The test period continued until the animal had produced 5 high SNR CLCs, or ≥ 10 chirps, or until the total noise exposure (including acclimation period) reached 12 minutes. If the animal did not produce the required number of vocalizations, the data were discarded and the trial was re-run on another day. At the end of the first trial, the animal was removed from the test cage and returned to its home cage for a 15 – 60 minute rest period before the second trial. The test cage was sanitized with Quatricide ® PV after each trial.

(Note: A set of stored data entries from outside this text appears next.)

-- ==== Sys2Proof/Machine/Launch.lean ====
section
/-! DEFINITION. The dispatcher: validation (R108 to R113), the fit test (R416), placement and restoring of teams (R115,
R116, R119 to R121), repartition (R123), pre-emption (R122), retirement (R118) and the watchdog (R44, R71). -/

namespace Sys2Proof.Machine

open Sys2Proof

/-! ### Reads by units of the package -/

/-- Read a virtual range of a context as data, or `none` when any read of it fails (R109). The spec does not say whether the
dispatcher's reads may reach the fabric: here such a read fails (log 44). -/
def pkgBytes (s : State) (cn va : Nat) : List (Nat × Nat) → State × Option (List Byte)
  | [] => (s, some [])
  | (o, k) :: rest =>
    match translatePkg s cn ((va + o) % 2 ^ 64) .read with
    | (s1, .error _) => (s1, none)
    | (s1, .ok t) =>
      let bad := (List.range ((t.pa % 128 + k + 127) / 128)).any fun i => badLine s1 (t.pa + 128 * i)
      if (placeFault s1 cn t.pa).isSome || bad || !(isHbm t.pa || isBank t.pa || (isHostMem t.pa && !s1.fabric.hostReset)) then
        (s1, none)
      else
        match pkgBytes s1 cn va rest with
        | (s2, none) => (s2, none)
        | (s2, some bs) => (s2, some (memBytes s1 (slotOf s1 cn) t.pa k ++ bs))

/-- Read `n` bytes. -/
def pkgRead (s : State) (cn va n : Nat) : State × Option (List Byte) := pkgBytes s cn va (cutAll [va] n)

/-! ### The header and the safe-point table (R108, R111, R113) -/

/-- The fields of a header. -/
def headerOf (bs : List Byte) : Header :=
  let f := recField bs
  { flags := f 2 2, spdist := f 4 4, aoff := f 8 8, alen := f 16 4, fvec := f 20 4, coff := f 24 8, clen := f 32 4
    spoff := f 40 8, spcount := f 48 4, slip := f 52 4, share := f 56 4, budget := f 64 8, lanes := f 72 2, na := f 74 1
    nv := f 76 2, tiles := f 78 2, scratch := f 80 4, bslots := f 84 2, bank := f 88 4, gvrf := f 92 1, gscr := f 93 1
    gl1 := f 94 1, spawnw := f 95 1, fmask := f 96 2 }

/-- Every byte of a range is zero. -/
def zeroAt (bs : List Byte) (at_ n : Nat) : Bool := ((bs.drop at_).take n).all fun b => b == 0

/-- A scratch size within the limits of R108. -/
def scratchOk (n : Nat) : Bool := decide (n % 256 = 0) && decide (n ≤ 1114112)

/-- A split that is absent, or within its limits. -/
def splitOk (h : Header) : Bool :=
  (h.gvrf == 0 && h.gscr == 0 && h.gl1 == 0)
    || (decide (2 ≤ h.gvrf ∧ h.gvrf ≤ 19 ∧ h.gscr ≤ 17 ∧ 1 ≤ h.gl1 ∧ h.gl1 ≤ 18) && h.gvrf + h.gscr + h.gl1 == 20)

/-- A header whose fields lie within their limits and whose zero bytes are zero. -/
def headerOk (bs : List Byte) : Bool :=
  let h := headerOf bs
  recField bs 0 2 == 1 && h.flags < 4 && decide (64 ≤ h.spdist ∧ h.spdist ≤ 8192)
    && h.aoff % 4 == 0 && h.alen % 4 == 0 && 4 ≤ h.alen && (h.fvec % 4 == 0 || h.fvec == 0xFFFFFFFF)
    && h.coff % 16 == 0 && h.clen % 12 == 0 && h.spoff % 32 == 0 && decide (1 ≤ h.spcount ∧ h.spcount ≤ 65536)
    && decide (64 ≤ h.slip ∧ h.slip ≤ 65536) && decide (1 ≤ h.lanes ∧ h.lanes ≤ 512) && h.na ≤ 32
    && h.nv ≤ 256 && h.nv % 8 == 0 && h.tiles ≤ 96 && scratchOk h.scratch && h.bslots ≤ 64 && h.bank % 4096 == 0
    && splitOk h && h.spawnw ≤ 32 && h.fmask < 256
    && zeroAt bs 36 4 && zeroAt bs 60 4 && zeroAt bs 75 1 && zeroAt bs 86 2 && zeroAt bs 98 158

/-- The fields of a safe-point entry. -/
def entryOf (bs : List Byte) : SpEntry :=
  let f := recField bs
  { pc := f 0 4, stub := f 4 4, lqlim := f 8 4, xqlim := f 12 1, bqlim := f 13 1, slive := BitVec.ofNat 64 (f 16 8)
    alive := BitVec.ofNat 32 (f 24 4), klive := BitVec.ofNat 32 (f 28 4), vlive := BitVec.ofNat 256 (f 32 32)
    tlive := BitVec.ofNat 96 (f 64 12), xlive := BitVec.ofNat 4 (f 76 1), size := f 80 4 }

/-- A safe-point entry that keeps R111 and R113. -/
def entryOk (h : Header) (bs : List Byte) : Bool :=
  let e := entryOf bs
  zeroAt bs 14 2 && zeroAt bs 77 3 && zeroAt bs 84 12 && decide (recField bs 76 1 < 16)
    && e.lqlim ≤ h.slip && e.xqlim ≤ 16 && e.bqlim ≤ 32
    && ((liveRegs e.alive).all fun n => decide (n < h.na)) && ((liveRegs e.vlive).all fun n => decide (n < h.nv))
    && ((liveRegs e.tlive).all fun n => decide (n < h.tiles)) && e.size == spSize e
    && (e.pc != 0xFFFFFFFF || (e.stub == 0xFFFFFFFF && e.lqlim == 0 && e.xqlim == 0 && e.bqlim == 0 && e.size == 128
      && zeroAt bs 16 61))

/-- Read and check a kernel's header and table. -/
def readHeader (s : State) (cn : Nat) (image : Word) : State × Option (Header × List SpEntry) :=
  if image.toNat % 256 ≠ 0 then (s, none)
  else
    match pkgRead s cn image.toNat 256 with
    | (s1, none) => (s1, none)
    | (s1, some bs) =>
      if !headerOk bs then (s1, none)
      else
        let h := headerOf bs
        match pkgRead s1 cn ((image.toNat + h.spoff) % 2 ^ 64) (96 * h.spcount) with
        | (s2, none) => (s2, none)
        | (s2, some ts) =>
          let es := (List.range h.spcount).map fun i => (ts.drop (96 * i)).take 96
          if es.all (entryOk h) then (s2, some (h, es.map entryOf)) else (s2, none)

/-! ### What a team needs and a core offers (R119, R416) -/

/-- Groups of a team (R108). -/
def groupsOf (h : Header) : Nat := (h.lanes + 31) / 32

/-- The header asks for a split. -/
def asksSplit (h : Header) : Bool := h.gvrf != 0

/-- The split that a core offers a kernel. -/
def splitFor (h : Header) (c : Core) : Nat × Nat × Nat := if asksSplit h then (h.gvrf, h.gscr, h.gl1) else c.split

/-- Room divided by need; a need of zero is no limit. -/
def roomFor (room need : Nat) : Nat := if need = 0 then 28 else room / need

/-- Teams an empty core holds at once (R416). -/
def coreCapacity (k : Kernel) (c : Core) : Nat :=
  let h := k.hdr
  let n := groupsOf h
  let sp := splitFor h c
  [roomFor 28 n, roomFor (65536 * sp.1) (n * h.nv * 128), roomFor 262144 (n * h.na * 256),
    roomFor (65536 * sp.2.1) k.scratch, roomFor 256 h.bslots, roomFor 96 h.tiles].foldl Nat.min 28

/-- The cores of a partition on a powered die, without those that failed their start-up tests (R162, R414). -/
def coresOn (s : State) (p d : Nat) : List Nat :=
  let m := (partOf s p).masks.getD d 0
  if (dieSt s d).powered then
    ((List.range 192).filter fun i => m.getLsbD i && !(coreOf s (192 * d + i)).failed).map fun i => 192 * d + i
  else []

/-- A die's capacity. -/
def dieCapacity (s : State) (k : Kernel) (d : Nat) : Nat :=
  ((coresOn s (ctxOf s k.ctx).part d).map fun c => coreCapacity k (coreOf s c)).foldl (· + ·) 0

/-- The bytes of the partition's bank-store share on a die. -/
def shareBytes (s : State) (k : Kernel) (d : Nat) : Nat := 0x2000000 * (partOf s (ctxOf s k.ctx).part).share.getD d 0

/-- Spans of a kernel, and the teams of one. -/
def spanCount (k : Kernel) : Nat := (k.teams + k.perSpan - 1) / k.perSpan
def spanTeams (k : Kernel) (n : Nat) : Nat := Nat.min k.perSpan (k.teams - n * k.perSpan)

/-- Give each span of a COOP grid to the lowest die that has capacity and share left. -/
def coopFits (bank : Nat) : List Nat → List (Nat × Nat) → Bool
  | [], _ => true
  | n :: rest, ds =>
    match ds.findIdx? fun d => decide (n ≤ d.1) && decide (bank ≤ d.2) with
    | none => false
    | some i => coopFits bank rest (ds.modify i fun d => (d.1 - n, d.2 - bank))

/-- The fit test (R416). -/
def fits (s : State) (k : Kernel) : Bool :=
  let ds := (List.range 4).map fun d => (dieCapacity s k d, shareBytes s k d)
  let big := spanTeams k 0
  ds.any (fun d => decide (0 < d.1)) && ds.any (fun d => decide (big ≤ d.1) && decide (k.hdr.bank ≤ d.2))
    && (!k.coop || coopFits k.hdr.bank ((List.range (spanCount k)).map (spanTeams k)) ds)

/-! ### Taking a kernel (R109, R116, R118) -/

/-- The launch values of R116, if they are good: teams per span and scratch bytes. -/
def launchValues (k : Kernel) (h : Header) : Option (Nat × Nat) :=
  let sc := if k.scratch = 0 then h.scratch else k.scratch
  if k.teams = 0 ∨ 192 < k.perSpan ∨ !scratchOk sc then none else some (Nat.max k.perSpan 1, sc)

/-- A kernel comes before another in the dispatcher's order (R122). -/
def kernBefore (a b : Nat × Kernel) : Bool :=
  decide (b.2.prio < a.2.prio)
    || (decide (a.2.prio = b.2.prio) && (decide (a.2.handed < b.2.handed) || (decide (a.2.handed = b.2.handed) && decide (a.1 < b.1))))

/-- Validate, enter PLACING, and make the fit test. -/
def takeKernel (s : State) (n : Nat) (k : Kernel) : State :=
  match readHeader s k.ctx k.image with
  | (s1, none) => endKernel s1 n .faulted 1
  | (s1, some (h, table)) =>
    match launchValues k h with
    | none => endKernel s1 n .faulted 2
    | some (e, sc) =>
      let k1 := { k with hdr := h, table := table, perSpan := e, scratch := sc, state := .placing, waitFrom := s.now }
      let s2 := { s1 with kernels := SMap.put s1.kernels n k1 }
      let s3 := if (ctxOf s2 k.ctx).state = .loaded then setCState s2 k.ctx .running 0 else s2
      if fits s3 k1 then s3 else endKernel s3 n .faulted 3

/-- KERNEL_TAKE (R109): a READY kernel, the first in the dispatcher's order. -/
def execKernelTake (n : Nat) (s : State) : Res :=
  match kern? s n with
  | none => .next s
  | some k =>
    let earlier := s.kernels.any fun e => e.2.state == .ready && mayHand s e.2.ctx && kernBefore e (n, k)
    if k.state = .ready ∧ mayHand s k.ctx = true ∧ earlier = false then .next (takeKernel s n k) else .next s

/-! ### Room on a core and on a die (R119, R120) -/

/-- Teams that a core holds. -/
def teamsAt (s : State) (c : Nat) : List (Nat × Team) := s.teams.filter fun e => e.2.core = c ∧ e.2.placed

/-- The kernel of a team's key. -/
def teamKern (s : State) (key : Nat) : Kernel := (kern? s (key / 4294967296)).getD { ctx := 0 }

/-- The lowest place for `n` of `total` that no listed run covers. -/
def lowestRun (total n : Nat) (runs : List (Nat × Nat)) : Option Nat :=
  ((0 :: runs.map fun e => e.1 + e.2).filter fun o =>
    decide (o + n ≤ total) && runs.all fun e => n == 0 || e.2 == 0 || decide (o + n ≤ e.1) || decide (e.1 + e.2 ≤ o)).foldl
    (fun (b : Option Nat) o => some (match b with | some x => Nat.min x o | none => o)) none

Statistical analyses were performed in SAS version 9.2. Call parameters (amplitude, duration, and frequency measurements) were averaged for all same-type vocalizations produced by a subject during each trial, giving a total of 6 paired treatment-control data points per subject. Analysis of covariance (ANCOVA) models were generated to determine the effects and interactions of noise level and bandwidth on source level, peak frequency, minimum frequency, and duration of both call types. Noise level was treated as a continuous variable and subject identity was included as a random effect.

CONTEXT-DEPENDENCY OF VOCAL MODIFICATIONS

Of the five individuals tested, three subjects reliably produced CLCs, and two produced chirp vocalizations. Only one subject (Bart) produced both chirps and CLCs. Different suites of vocal modifications were observed in CLCs and chirps. Most notably, there were no changes to the duration of CLCs, while chirp duration increased significantly during higher noise levels. The Lombard effect was observed for both call types, but was more pronounced in CLCs than in chirps. Spectral parameters also changed for both call types; peak frequency increased for both call types, but the driving mechanism for this change appeared to differ between CLCs and chirps. Changes to spectral tilt (energy distribution within a call) were detected for CLCs, but not chirps.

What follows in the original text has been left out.